[Material provided — start]

-- ==== Sys2Proof/Safety.lean ====
section
/-! DEFINITION. The terms that statements about the machine use: the canonical forms a run keeps, when
a context can issue an instruction, and what an instruction leaves unchanged. -/

namespace Sys2Proof.Machine

/-! Canonical forms. -/

-- DESIGN CHOICE, log 1. Unsafe.
/-- Memory's canonical form: addresses strictly rising, no byte listed that an unlisted one reads as. -/
def Memory.wf (m : List Host.Cell) : Bool := SMap.wf 0 m

/-- The maps that memory lives in are canonical. -/
def tidyMemory (s : State) : Bool := Memory.wf s.mem && SMap.wf false s.full && SMap.wf false s.poison

/-- A bank that holds a frame holds lines 0 to 39 whole (R123). -/
def wholeBank (b : Bank) : Bool := b.frame.isNone || b.valid == BitVec.allOnes 40

/-- Every bank of every slot is whole or empty. -/
def wholeBanks (s : State) : Bool :=
  s.cores.all fun c => c.2.slots.all fun k => wholeBank k.2.act && wholeBank k.2.shadow

/-- A frame is the one in its context's slot, and its bank is whole (R123). -/
def inSlot (s : State) (f : Nat) : Bool :=
  match ctxOf s f with
  | none => false
  | some x => (slotOf s x.core x.slot).act.frame == some f && wholeBank (slotOf s x.core x.slot).act

/-- The trailing copy's frame, in a redundant pair (R391). -/
def twinOf (s : State) (f : Nat) : Option Nat := (ctxOf s f).bind Ctx.twin

/-- The context is bound: its frame, and its trailing copy's, are in their slots (R123, R391). -/
def bound (s : State) (f : Nat) : Bool :=
  inSlot s f && match twinOf s f with
    | none => true
    | some t => t != f && inSlot s t

/-! When a context can issue. -/

/-- Context `f` is in the issuing slot, the word is an instruction, and none of the frame words is poisoned. -/
def issues (i : Instr) (ws : List Nat) (s : State) (f : Nat) : Bool :=
  bound s f && issuer s == some f && legal i && (markedWord s f ws).isNone

/-- The same of the guard and of the registers that the instruction reads. -/
def mayIssue (i : Instr) (h : Hdr) (specs : List (BitVec 8)) (s : State) (f : Nat) : Bool :=
  issues i (guardWords h ++ specs.flatMap readWords) s f

/-- The same, with the guard true (R56). -/
def canIssue (i : Instr) (h : Hdr) (specs : List (BitVec 8)) (s : State) (f : Nat) : Bool :=
  mayIssue i h specs s f && guardTrue s f h

/-- The same of a vector instruction, whose guard is an element mask (R56). -/
def canVector (i : Instr) (h : Hdr) (specs : List (BitVec 8)) (s : State) (f : Nat) : Bool :=
  issues i ((if h.pg = 0 then [] else readWords (pSpec h.pg.toNat)) ++ specs.flatMap readWords) s f && !(h.pg == 0 && h.pn)

/-- A vector instruction under the guard code that is never true (R56). -/
def neverVector (i : Instr) (h : Hdr) (s : State) (f : Nat) : Bool := issues i [] s f && h.pg == 0 && h.pn

/-! Frames: what an instruction leaves unchanged. -/

/-- `t` is `s` but for bits of the bank of `f` (and its trailing copy's) and for the end of the issue: frame words
outside `words` keep their values and their poison marks, but for the program counter; no byte of memory changes, nor
anything else of the machine. -/
structure Wrote (s t : State) (f : Nat) (h : Hdr) (words : Nat → Prop) : Prop where
  rest : t = { s with cores := t.cores, ctxs := t.ctxs, iss := { s.iss with next := t.iss.next, res := .completed } }
  core : ∀ c, coreOf t c = { coreOf s c with slots := (coreOf t c).slots }
  slot : ∀ c k, slotOf t c k = { slotOf s c k with
    act := { (slotOf s c k).act with
      words := (slotOf t c k).act.words, dirty := (slotOf t c k).act.dirty, poison := (slotOf t c k).act.poison } }
  marks : ∀ g w, ¬ ((g = f ∨ twinOf s f = some g) ∧ (words w ∨ w = wPc)) → wordMarked t g w = wordMarked s g w
  kept : ∀ w, w < 1024 → ¬ words w → w ≠ wPc → readFrame t f w = readFrame s f w
  others : ∀ g, g ≠ f → twinOf s f ≠ some g → ∀ w, w < 1024 → readFrame t g w = readFrame s g w
  ctx : ctxOf t f = (ctxOf s f).map fun x => { x with wait := none, issued := false, after := none, parked := x.parked || h.sw, live := none }
  ctxs : ∀ g, g ≠ f → ctxOf t g = ctxOf s g

/-- The frame words of a register (R118). -/
def regHas (d : BitVec 8) (w : Nat) : Prop := (regWords d).1 ≤ w ∧ w < (regWords d).1 + (regWords d).2

/-- What a register holds after `v` is written to it: `g0` reads zero and `p0` all ones whatever is
written (R57). -/
def regValue (d : BitVec 8) (v : Nat) : Nat :=
  if isP d && idx d == 0 then 2 ^ 128 - 1 else v % 2 ^ (64 * (regWords d).2)

/-- Instruction `i` completes: register `d` (and the trailing copy's) holds `v`, the program counter moves on
to the next instruction (R50), nothing else changes. -/
def SetsReg (i : Instr) (h : Hdr) (d : BitVec 8) (v : Nat) (s : State) (f : Nat) : Prop :=
  ∃ t, exec i s = .next t ∧ Wrote s t f h (regHas d) ∧ t.iss.next = s.iss.next ∧ readReg t f d = regValue d v ∧
    ctxPc t f = s.iss.next ∧ ∀ g, twinOf s f = some g → readReg t g d = regValue d v ∧ ctxPc t g = s.iss.next

/-- Instruction `i` completes and changes nothing but the program counter and the parts in which `u` differs from
`s`: the bank words `ws` hold what `P` says. -/
def EndsAs (i : Instr) (h : Hdr) (ws : Nat → Prop) (s u : State) (f : Nat) (P : State → Prop) : Prop :=
  ∃ t, exec i s = .next t ∧ Wrote u t f h ws ∧ ctxPc t f = s.iss.next ∧ P t

/-- Entry `e` of the context's long results awaits `d0` and `d1`, and the others are as in `s` (R40, R119). -/
def Opened (s t : State) (f e : Nat) (d0 d1 : BitVec 8) : Prop :=
  entryOf t f e = 2 ^ 31 + d1.toNat * 2 ^ 8 + d0.toNat ∧ ∀ k, k < 16 → k ≠ e → entryOf t f k = entryOf s f k

/-- A long result on its way to a frame (R41). -/
def withRet (u : State) (f e : Nat) (ws : List RegWrite) (late : List TrapInfo) : State :=
  { u with rets := u.rets ++ [{ frame := f, entry := e, writes := ws, ready := true, late := late, ord := u.ord }]
           ord := u.ord + 1 }

/-- Instruction `i` completes with a long result outstanding, in the lowest free entry: the writes `ws` and the
faults `late` are on their way to its frame (R40, R41), the rest is as in `u`. -/
def SendsResult (i : Instr) (h : Hdr) (d0 d1 : BitVec 8) (ws : List RegWrite) (late : List TrapInfo) (s u : State)
    (f : Nat) : Prop :=
  ∃ e, freeEntry s f = some e ∧
    EndsAs i h (· = 102 + e / 2) s (withRet u f e ws late) f fun t => Opened s t f e d0 d1

/-- Instruction `i` does not complete: it holds for `w` and is issued again, and nothing else changes (R36). -/
def Holds (i : Instr) (w : Wait) (s : State) (f : Nat) : Prop :=
  ∃ x, ctxOf s f = some x ∧
    exec i s = .next { s with ctxs := SMap.set none s.ctxs f (some { x with wait := some w, issued := x.issued && x.wait.isSome }),
                              iss := { s.iss with res := .held } }

/-- Instruction `i` has issued and blocks for `w`: a liveness mask is discarded, and nothing else changes (R125, R192). -/
def Blocks (i : Instr) (w : Wait) (s : State) (f : Nat) : Prop :=
  ∃ x, ctxOf s f = some x ∧
    exec i s = .next { s with ctxs := SMap.set none s.ctxs f (some { x with wait := some w, issued := true, live := none }),
                              iss := { s.iss with res := .blocked } }

/-- The order of a context's arrival at a FIFO bank's port, that of its wait `w` there or the next one, and the order
after it (R304). -/
def Arrives (s : State) (x : Ctx) (w : Nat → Wait) (o next : Nat) : Prop :=
  (x.wait = some (w o) ∧ next = s.ord) ∨ ((∀ p, x.wait ≠ some (w p)) ∧ o = s.ord ∧ next = s.ord + 1)

/-- Instruction `i` completes and control goes to `T`; register `d` holds `v` (R154, R155). -/
def JumpsTo (i : Instr) (h : Hdr) (d : BitVec 8) (v : Nat) (T : Word) (s : State) (f : Nat) : Prop :=
  ∃ t, exec i s = .next t ∧ Wrote s t f h (regHas d) ∧ readReg t f d = regValue d v ∧ ctxPc t f = T

/-- A trap will be taken at once: no long result is outstanding (R42), no earlier fault of the run waits (R115) and
no capsule is held (R351). -/
def trapsAtOnce (s : State) (f : Nat) : Bool :=
  noPending s f && match ctxOf s f with
    | none => false
    | some x => (runLate s f x).isEmpty && x.cap.isNone

/-- The handler has been entered for `tr` (R133): the trap frame written (R120), inh set, control at `sys.tvec`; no
other word of the frame and no byte of memory changes. -/
structure Entered (s t : State) (f : Nat) (tr : TrapInfo) : Prop where
  epc : readFrame t f wEpc = tr.pc
  ecode : readFrame t f wEcode = codeWord tr
  eaddr : readFrame t f wEaddr = tr.addr
  einst0 : readFrame t f wEinst0 = BitVec.ofNat 64 (if tr.async then 0 else fld tr.word 63 0)
  einst1 : readFrame t f wEinst1 = BitVec.ofNat 64 (if tr.async then 0 else fld tr.word 95 64)
  estat : readFrame t f wEstat = readFrame s f wStatus
  status : readFrame t f wStatus = readFrame s f wStatus ||| 0x20#64
  pc : ctxPc t f = readFrame s f wTvec
  kept : ∀ w, w < 1024 → w ≠ wPc → w ≠ wStatus → ¬ (wEpc ≤ w ∧ w ≤ wEstat) → readFrame t f w = readFrame s f w
  mem : t.mem = s.mem

/-- The trap has escalated (R133): the context is parked, its frame is left as it was, and the fault message of its
identity, program counter, code word and address is on its way to the supervisor's mailbox. -/
structure Escalated (s t : State) (f : Nat) (tr : TrapInfo) : Prop where
  parked : (ctxOf t f).map Ctx.park = some (some (.escalated tr))
  frame : ∀ w, w < 1024 → readFrame t f w = readFrame s f w
  mail : t.mail = s.mail ++ [{ part := ((ctxOf s f).map (ctxPart s)).getD 0, ctxid := readFrame s f wCtxid, pc := tr.pc,
                               code := codeWord tr, addr := tr.addr }]
  mem : t.mem = s.mem

/-- An exact trap of the instruction being issued. -/
def exactTrap (s : State) (code cause : Nat) (addr : Word) : TrapInfo :=
  { code := BitVec.ofNat 8 code, cause := BitVec.ofNat 8 cause, addr := addr, pc := s.iss.pc, word := s.iss.word,
    async := false }

/-- Instruction `i` takes the exact trap: the handler is entered, or the trap escalates (R133). -/
def Traps (i : Instr) (code cause : Nat) (addr : Word) (s : State) (f : Nat) : Prop :=
  ∃ t, exec i s = .next t ∧ t.iss.res = .trapped ∧
    (delivered s f (exactTrap s code cause addr) = true → Entered s t f (exactTrap s code cause addr)) ∧
    (delivered s f (exactTrap s code cause addr) = false → Escalated s t f (exactTrap s code cause addr))

/-! Vectors. -/

/-- A vector instruction completes: element `e` of `m` elements of `w` bits of register `d` holds what `g` gives it where
its mask bit, bit `stride * e`, is set, and keeps its value where it is not (R56, R209). -/
def SetsLanes (i : Instr) (h : Hdr) (d : BitVec 8) (w stride m : Nat) (s : State) (f : Nat) (g : Nat → Nat) : Prop :=
  ∃ y, SetsReg i h d y s f ∧
    ∀ e, e < m → lane w y e = if maskAt s f h (stride * e) = true then g e % 2 ^ w else lane w (readReg s f d) e

/-! Memory. -/

/-- The FIFO bank that the context waited at has been switched (R302). -/
def fifoSwitched (x : Ctx) : Bool :=
  match x.wait with
  | some (.fifoGone _) => true
  | _ => false

/-- A thread memory instruction of a context that can issue reaches its segment check: its bank is not in transition, and
was not switched while it waited (R95, R302). -/
def reachesCheck (i : Instr) (w : MWord) (specs : List (BitVec 8)) (s : State) (f : Nat) (x : Ctx) : Prop :=
  canIssue i w.hdr specs s f = true ∧ ctxOf s f = some x ∧ fifoSwitched x = false ∧
    bankHeld s x (readSeg s f w.seg.toNat) (memOff s f w) = false

/-- The bytes of `t` are those of `s`, but for `n` bytes at `k`, which hold `v` little-endian (R2). -/
def Stored (s t : State) (k n v : Nat) : Prop :=
  (∀ j, j < n → readByte t (k + j) = BitVec.ofNat 8 (v / 256 ^ j)) ∧ ∀ a, (a < k ∨ k + n ≤ a) → readByte t a = readByte s a

/-- No byte of memory changes, but where a line leaves its slice and shows what an agent outside the package had written
behind it (R309). -/
def SameBytes (s t : State) : Prop := ∀ a, (∀ p, p ∈ s.behind → p.1 ≠ a) → readByte t a = readByte s a

/-- A store at a home slice: as `Stored`, and lines may leave their slices for it (R308, R309). -/
def StoredAtHome (s t : State) (k n v : Nat) : Prop :=
  (∀ j, j < n → readByte t (k + j) = BitVec.ofNat 8 (v / 256 ^ j)) ∧
    ∀ a, (a < k ∨ k + n ≤ a) → (∀ p, p ∈ s.behind → p.1 ≠ a) → readByte t a = readByte s a

end Sys2Proof.Machine
end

[Material provided — finish]

A bare number is the whole answer: the tally of lines in the listing above that include "others".

2